The second hidden cost is what CNCF described in their 2025 lessons report as the production readiness gap. Spinning up a managed Kubernetes cluster is genuinely easy now, about twenty minutes on EKS. But a production-ready cluster, one with hardened security, proper RBAC, network policies, a secrets management layer, monitoring, and working CI/CD integration, takes weeks and requires expertise most early-stage teams do not have. The cluster that gets spun up fast usually gets left without those layers. It is not production-ready. It is production-shaped.
Three questions worth asking before you migrate
Not "do we need Kubernetes." That question invites a feature comparison that Kubernetes will always win because it has more features than anything else. The questions that actually matter are different.
Do you have an engineer who can dedicate meaningful time to platform work on an ongoing basis, not just through the migration? Not setup time. Ongoing time. Version upgrades, security patches, certificate rotation, node pool management. If the answer is no, you are creating a system that will degrade quietly and require emergency attention at the worst moments.
What specific problem is Kubernetes solving that ECS, Cloud Run, or Fargate cannot? If the answer is "we want to be cloud-native" or "we want flexibility" or "we want our stack to match what enterprise customers expect," those are cultural answers, not technical ones. Kubernetes adds real complexity. It should solve a real problem in return.

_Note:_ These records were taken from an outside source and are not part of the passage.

/-- What LS_WEIGHT_MAP leaves when its owner is halted (R141, R147). -/
theorem lsWeightMap_written (h : accepts s who .lsWeightMap (kLsWeightMap c) v) (hhalted : s.ownerHalted (s.coreOwner c) = true) :
    ∃ t, exec (.lsWeightMapWrite who c v) s = .next t ∧ t.reg (kLsWeightMap c) = v ∧ slotsKept s t [kLsWeightMap c] ∧
      (∀ i o, i < 64 → o < 16384 → bitOf (s.nat (kLsWeightMap c)) i ≠ bitOf v.toNat i →
        Tbl.get 0 t.ls (c * 2 ^ 20 + i * 16384 + o) = 0) ∧
      (∀ i o, i < 64 → o < 16384 → bitOf (s.nat (kLsWeightMap c)) i = bitOf v.toNat i →
        Tbl.get 0 t.ls (c * 2 ^ 20 + i * 16384 + o) = Tbl.get 0 s.ls (c * 2 ^ 20 + i * 16384 + o)) ∧
      (∀ a, a / 2 ^ 20 ≠ c → Tbl.get 0 t.ls a = Tbl.get 0 s.ls a) ∧ t.fs = s.fs ∧ t.hbm = s.hbm ∧ t.acc = s.acc ∧
      t.octs = s.octs := by
  obtain ⟨u, hu⟩ : ∃ u, u = ((changedBits 64 (s.nat (kLsWeightMap c)) v.toNat).foldl
    (fun (t : State) i => t.lsZero c (i * 16384) 16384) (s.setReg (kLsWeightMap c) v)).zeroChanged [s.coreOwner c]
      (changedBits 64 (s.nat (kLsWeightMap c)) v.toNat != []) := ⟨_, rfl⟩
  have hexec : exec (.lsWeightMapWrite who c v) s = .next (u.applied who) :=
    next_applied h fun l => (if_neg fun hbad => absurd (hhalted.symm.trans hbad.2) (by decide)).trans (congrArg Except.ok hu.symm)
  obtain ⟨hls, hregs, hfs, hhbm, hacc, hocts⟩ := lsMapped_leaves hu
  refine ⟨_, hexec, ?_, fun k hk => ?_, fun i o hi ho hne => ?_, fun i o hi ho heq => ?_, fun a ha => ?_, hfs, hhbm, hacc, hocts⟩
  · exact (State.reg_of_regs hregs _).trans (State.reg_setReg_same ..)
  · exact (State.reg_of_regs hregs _).trans (State.reg_setReg_other _ _ (by simpa using hk))
  · exact (congrArg (Tbl.get 0 · _) hls).trans (get_clearAll_in (mem_changedBits.2 ⟨hi, hne⟩) (by omega) (by omega) _)
  · refine (congrArg (Tbl.get 0 · _) hls).trans (get_clearAll_out (fun j hj => ?_) _)
    have hji : j ≠ i := fun hji => (mem_changedBits.1 (hji ▸ hj)).2 heq
    omega
  · refine (congrArg (Tbl.get 0 · _) hls).trans (get_clearAll_out (fun j hj => ?_) _)
    have hj64 := (mem_changedBits.1 hj).1
    omega

theorem lsWeightMap_refused (h : accepts s who .lsWeightMap (kLsWeightMap c) v) (hv : v ≠ s.reg (kLsWeightMap c))
    (hrun : s.ownerHalted (s.coreOwner c) = false) : exec (.lsWeightMapWrite who c v) s =
      .next (s.refuse who .notHalted (kLsWeightMap c / 256) (kLsWeightMap c % 256)) :=
  next_refused h fun _ => if_pos ⟨changedBits_ne_nil hv, hrun⟩

/-- What LS_SPEC_MAP leaves when its owner is halted and nothing runs ahead (R568). -/
theorem lsSpecMap_written (h : accepts s who .lsSpecMap (kLsSpecMap c) v) (hhalted : s.ownerHalted (s.coreOwner c) = true)
    (hahead : s.runahead = []) :
    exec (.lsSpecMapWrite who c v) s = .next ((s.setReg (kLsSpecMap c) v).applied who) := by
  refine next_applied h fun l => (if_neg fun hbad => absurd (hhalted.symm.trans hbad.2) (by decide)).trans ?_
  rw [squashPart_nil hahead, ite_self]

Where is your team's attention most valuable right now? A recurring observation from engineers who have made this mistake is that Kubernetes adoption at the wrong stage is not just a cost problem. It is an attention problem. The team that spends six weeks migrating to Kubernetes is a team that spent six weeks not iterating on the product. At early stage, that trade is almost never worth it.
Kubernetes is not wrong. It is extraordinary at what it does. 93% of organizations are using or evaluating it, and 80% had it in production as of 2024. The argument here is not against Kubernetes. It is against adopting it before the specific problems it solves are the ones you actually have. Start with Docker Compose. Move to a managed platform when you outgrow it. Reach for Kubernetes when the managed platforms become the bottleneck, not before. Most startups that follow this order get to Kubernetes faster, with less pain, and with a team that is ready to operate it.